For example, when a design project was kicked off the design challenge was discussed, the prospective design flow was planned, and a fast-forward design activity was employed. During these design activities the design methods: mind map, analogies, and stakeholder map, were employed. The design methods resulted in mind maps, initial point-of-view statements, and initial ideas that addressed the design challenge.

4.3 Case Study Interpretation

In this section, we interpret the recovered design flows and investigate commonalities and differences. We clustered the recovered design flows concerning their general structure, such as order of design phases and kinds of design phase iterations, to interpret the recovered design flows in a uniform way. Figure 4 depicts the recovered shapes of the Design Thinking methodology. The recovered design flows prove that design flows differ between different design projects. We identified the following shapes of the Design Thinking methodology.

Fig. 4
figure 4

Shapes of the Design Thinking methodology in practice

First, we identified design flows that do not consist of iterations or design steps that are outstanding. Therefore, these design flows have a waterfall-like shape (cf. DF1).

Furthermore, we identified design flows that consist of remarkable Observe design phases, i. e., either multiple iterations with Observe design phases or one long Observe design phase. We characterize these design flows as observation-centered (cf. DF2). Examples of this observation-centered design flow can be seen in design project one and three.

In contrast to observation-centered design flows, we identified research-centered design flows (cf. DF3), which consist of remarkable Understand design phases. For example, we consider design project eight as research-centered.

The majority of the recovered design flows has the shape of an experiment-centered design flow (cf. DF4). Experiment-centered design flows are characterized by multiple iterations that consist of Prototype and Test design phases. These kinds of iterations show that the user needs identified during the Synthesis design phase are generally appropriate and that the design solution the design team is aiming for is promising and addresses the design challenge. For example, the design projects two, seven, nine, and ten consist of an experiment-centered shape of the Design Thinking methodology.

Deviations of the experiment-centered design flows are need-centered design flows and solution-centered design flows. Solution-centered design flows (cf. DF5) of the Design Thinking methodology include iterations with the design phases Ideate, Prototype, and Test. Such iterations convey, that the identified user needs are appropriate, because no additional Synthesis design phase is employed. However, the design team aimed at a solution that was revealed as not promising. Therefore, the design team elaborates new solution ideas based on the insights gained during the Prototype and Test design phases. For example, project four is a solution-centered design flow.

In contrast, need-centered design flows (cf.

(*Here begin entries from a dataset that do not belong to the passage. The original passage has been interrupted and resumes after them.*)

-- ==== Sys2Proof/Machine/Step.lean ====
section
/-! DEFINITION. The step of the machine, and a state whose next step runs a given instruction. -/

namespace Sys2Proof.Machine

/-- One step of the module: the turn that the state names, and what follows from it. -/
def step (s : State) : Host.Outcome State Fault Refusal := s.oneStep

/-- Physical addresses of the tables that `withFetchWord` maps its context with. -/
def fetchTable1 : Nat := 0x3FE0020000
/-- The level-2 table. -/
def fetchTable2 : Nat := 0x3FE0040000
/-- Where the instruction stands: the page maps every address of the first 2 GiB to itself. -/
def fetchPc : Nat := 0x1000

/-- Memory with root entry, tables and code of a secure context with ASID 1: the first 2 GiB map to themselves with every right. Log 7. -/
def fetchMemory (m : Memory) (root : Nat) (code : List Byte) : Memory :=
  let m := m.write (root + 8) (bytesOfNat 8 (fetchTable1 + 1))
  let m := m.write fetchTable1 (bytesOfNat 8 (fetchTable2 + 1))
  let m := m.write fetchTable2 (bytesOfNat 8 0x1F)
  m.write fetchPc code

/-- The launch whose only warp runs the instruction. Log 7. -/
def fetchLaunch : Launch := { Launch.none with asid := 1, warps := 1, alloc := 512, entry := fetchPc, iters := 1, chunk := 1 }

/-- The context of that launch. Log 7. -/
def fetchContext : Context :=
  { rcd := { save := 0x10000000, faultq := 0x20000000, fqcap := 16, hamper := 0, qtable := 0, bgbase := 0, bgcount := 0, nq := 0, world := true },
    born := 1, bad := false, suspended := false, ended := false, queues := [], shadows := [], swaps := [], tableSeen := 0, ageFrom := 0, rearm := false }

/-- `s` with the instruction of bits `w` (`nbits` of them, zeros above) where the next step fetches: in a warp of 32 lanes on core 0, slot 0, of a launch of a secure context, whose turn it is (log 7). -/
def State.withFetchWord (s : State) (nbits w : Nat) : State :=
  let code := bytesOfNat 8 (w % 2 ^ nbits)
  let warp := WarpCore.fresh 0 0 1 0 0 512 0xFFFFFFFF fetchPc 1
  { s with
    turn := .issue 0 0
    cur := none
    mem := fetchMemory s.mem s.fw.rootArray code
    hist := []
    byteKeys := []
    poison := []
    undef := []
    tlb := []
    tlbinvs := []
    mixed := []
    warps := Table.insert (s.warps.filter (fun e => decide (64 ≤ e.1))) 0 { run := warp, help := [] }
    evicting := []
    launches := s.launches.insert 1 fetchLaunch
    ctxs := s.ctxs.insert 1 fetchContext
    cores := s.cores.erase 0 }

end Sys2Proof.Machine
end

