/-- R338, R341, R342, for lanes whose context has a good table and whose expert ids are in it: XQUERY gives each lane STATE, SLOT and COUNT of its expert; XRES of a resident or staging expert gives every lane its slot and makes one hold more, and of another one takes a slot and starts its staging, or gives 0xFFFFFFFF; XRES.rel makes one fewer; XHIT counts each lane's expert up; XAGE sets PERIOD and starts it anew; XAGE.now halves every COUNT. R339, R342, R343: a staging that finishes leaves the list, and one of a context that has ended or has no good table moves nothing; the copy of a staging puts the bytes of the source into the destination. Ageing that is due halves every COUNT once for each PERIOD that has passed and moves the period's start on by these; when none is due nothing changes. The model's choice: log 37: details of the Hamper. -/
def Obligations.Hamper : Prop := (∀ (s : State) (c : Issue) (w : WarpCore) (r : RArgs) (s1 : State) (h : HamperTable),
  let lead := lowest c.lanes
  let id (l : Nat) : Nat := (r.vA s w l).toNat % 65536
  let ids := (lanesOf c.lanes).map id
  let v := s1.expert h (id lead)
  let m := s1.slotEntry h (exSlot v)
  let gave (t : State) (x : Word) : Prop := ∃ w1 w', s1.warp? c.wid = some w1 ∧ t.warp? c.wid = some w' ∧ RunHolds w1 w' c.lanes r.d.toNat 1 (fun _ _ => x) ∧
    OtherRegs w1 w' c.lanes r.d.toNat 1 ∧ Stand w' c.lanes c.prio c.next .ready ∧ t.cur = none
  (Issuing s c w (.xquery r) → s.hamperFor w ids = (s1, .ok h) → Completes (.xquery r) s fun t => ∃ w1, s1.warp? c.wid = some w1 ∧
    RegResult s1 t c w1 r.d.toNat 1 (fun l _ => let v := s1.expert h (id l)
      BitVec.ofNat 32 ((if exState v = 2 then 2 ^ 31 else 0) + (if exState v = 1 then 2 ^ 30 else 0) + exSlot v * 2 ^ 16 + exCount v)) 0) ∧
  (Issuing s c w (.xhit r) → s.hamperFor w ids = (s1, .ok h) → Completes (.xhit r) s fun t =>
    Went (ids.foldl (fun s e => s.setExpert h e (exState (s.expert h e)) (exSlot (s.expert h e)) (min (exCount (s.expert h e) + 1) 0xFFFF)) s1) t c) ∧
  (Issuing s c w (.xageNow r) → s.hamperFor w [] = (s1, .ok h) → Completes (.xageNow r) s fun t =>
    Went ((List.range h.experts).foldl (fun s e => s.setExpert h e (exState (s.expert h e)) (exSlot (s.expert h e)) (exCount (s.expert h e) / 2)) s1) t c) ∧
  (Issuing s c w (.xage r) → s.hamperFor w [] = (s1, .ok h) → Completes (.xage r) s fun t =>
    (∀ x, s1.ctxs.find? h.asid = some x → ∃ y, t.ctxs.find? h.asid = some y ∧ y.ageFrom = s1.ns ∧ y.rcd = x.rcd) ∧
      SameMemory (s1.homePut h.asid (h.at_ + 32) (bytesOfNat 4 (r.vA s w lead).toNat)) t ∧ t.cur = none ∧ ∃ w', t.warp? c.wid = some w' ∧ Stand w' c.lanes c.prio c.next .ready) ∧
  (Issuing s c w (.xresRel r) → s.hamperFor w [id lead] = (s1, .ok h) →
    (exState v ≠ 0 → 0 < slotHold m → Completes (.xresRel r) s fun t => Went (s1.setSlot h (exSlot v) (slotWord (slotHold m - 1) (slotUsed m) (slotStg m) (slotExpert m))) t c) ∧
    ((exState v = 0 ∨ slotHold m = 0) → Completes (.xresRel r) s fun t => Went s1 t c)) ∧
  (Issuing s c w (.xres r) → bits (r.pairB s w lead).toNat 31 0 = 0xFFFFFFFF → bit (r.pairB s w lead).toNat 42 = false → s.hamperFor w [id lead] = (s1, .ok h) → expertBad h v = false →
    (exState v ≠ 0 → Completes (.xres r) s fun t => gave t (BitVec.ofNat 32 (exSlot v)) ∧
      SameMemory (s1.setSlot h (exSlot v) (slotWord (min (slotHold m + 1) 0xFFFF) (slotUsed m) (slotStg m) (slotExpert m))) t) ∧
    (exState v = 0 → s1.victimSlot h = none → Completes (.xres r) s fun t => gave t 0xFFFFFFFF ∧ SameMemory s1 t ∧ t.stagings = s1.stagings) ∧
    (exState v = 0 → ∀ i out, s1.victimSlot h = some (i, out) → Completes (.xres r) s fun t => gave t (BitVec.ofNat 32 i) ∧
      ∃ g, t.stagings = s1.stagings ++ [g] ∧ g.asid = h.asid ∧ g.expert = id lead ∧ g.slot = i ∧ g.launch = w.launch ∧ g.token = w.token))) ∧
  (∀ (s : State),
  (∀ idx, (s.stagings[idx]? = none → exec (.hamperStagingComplete idx) s = .next s) ∧
    ∀ g, s.stagings[idx]? = some g → Completes (.hamperStagingComplete idx) s fun t => t.stagings = s.stagings.eraseIdx idx ∧
      ((∃ s1, s.hamper g.asid = (s1, none)) ∨ (∃ x, s.ctxs.find? g.asid = some x ∧ x.ended = true) → SameMemory s t)) ∧
  (∀ (g : Staging) dst src n tag s1 s2 p q, s.pieces .dev g.asid .load src n = (s1, .ok [p]) → s1.pieces .dev g.asid .store dst n = (s2, .ok [q]) → 0 < n → p.len = n → q.off = 0 → q.len = n →
    EngineClean s2 .dev { at_ := g.since, fresh := 0, token := none } p.leaf.okey p.pa n → KeyInForce s2 q.leaf.okey q.pa n →
    ∃ t, s.stageBytes g dst src n tag = (t, some [(q.pa, q.pa + n)]) ∧ StoredAmong s t q.pa (s.mem.bytes p.pa n)) ∧
  (∀ asid s1 h x, s.hamper asid = (s1, some h) → s.ctxs.find? asid = some x →
    ((h.period = 0 ∨ s.ns < x.ageFrom + 1000 * h.period ∨ x.ended = true) → exec (.hamperAgeingStep asid) s = .next s) ∧
    (h.period ≠ 0 → x.ageFrom + 1000 * h.period ≤ s.ns → x.ended = false → Completes (.hamperAgeingStep asid) s fun t =>
      let n := (s.ns - x.ageFrom) / (1000 * h.period)
      (∃ y, t.ctxs.find? asid = some y ∧ y.ageFrom = x.ageFrom + 1000 * h.period * n ∧ y.rcd = x.rcd) ∧ SameMemory (s1.halveCounts h (min n 16)) t)))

DF6) of the Design Thinking methodology include iterations with the design phases Synthesis, Ideate, Prototype, and Test. Such iterations reveal that the design team aimed at user needs that are either not the right user needs or an incomplete identification of user needs. Therefore, previous research results and observations are revised with the insights gained during the Prototype and Test design phases to refine the user needs that need to be addressed. For example, design project eight has a need-centered design flow.

Design projects three and ten consist of parallel design paths during the Prototype and Test design phases. Creating prototypes and testing prototypes in parallel are well-known as divergent and convergent design activities (cf. Lindberg et al. 2008). Therefore, we conclude that divergent-centered and convergent-centered design flows exist.

We characterize this shape of the Design Thinking methodology as divergent-centered (cf. DF7). For example, design projects three and ten are divergent-centered.

Figure 5 depicts a derived Design Thinking process model that combines all investigated design projects. The numbers attached to the solid lines denote the number of transitions from the source design phase to the target design phase for all ten projects in total. For example, the transition from the Prototype design phase to the Test design phase was passed 11 times.

Fig. 5
figure 5

Recovered Design Thinking methodology

The derived Design Thinking process model enables four general observations. First, two times the Understand and Observe design phases have been combined to a common Empathize design phase. Second, design phase iterations exist that consist of a single kind of design phase. For example, three iterations of the Prototype design phase exist without Test design phases in between. Third, iterations do not consist of Understand and Observe design phases. Thus, only the design phases Synthesis, Ideate, Prototype, and Test are part of iterations. Fourth, two times the Ideate design phase was skipped (or was not explicitly documented). Note, these observations are only true for the ten selected projects that are part of our case study.

4.4 Case Study Validity

In this section, we comment on the validity of our case study. We manually analyzed the design projects on our own. At least one independent person should perform the analysis as well to ensure the validity of the results.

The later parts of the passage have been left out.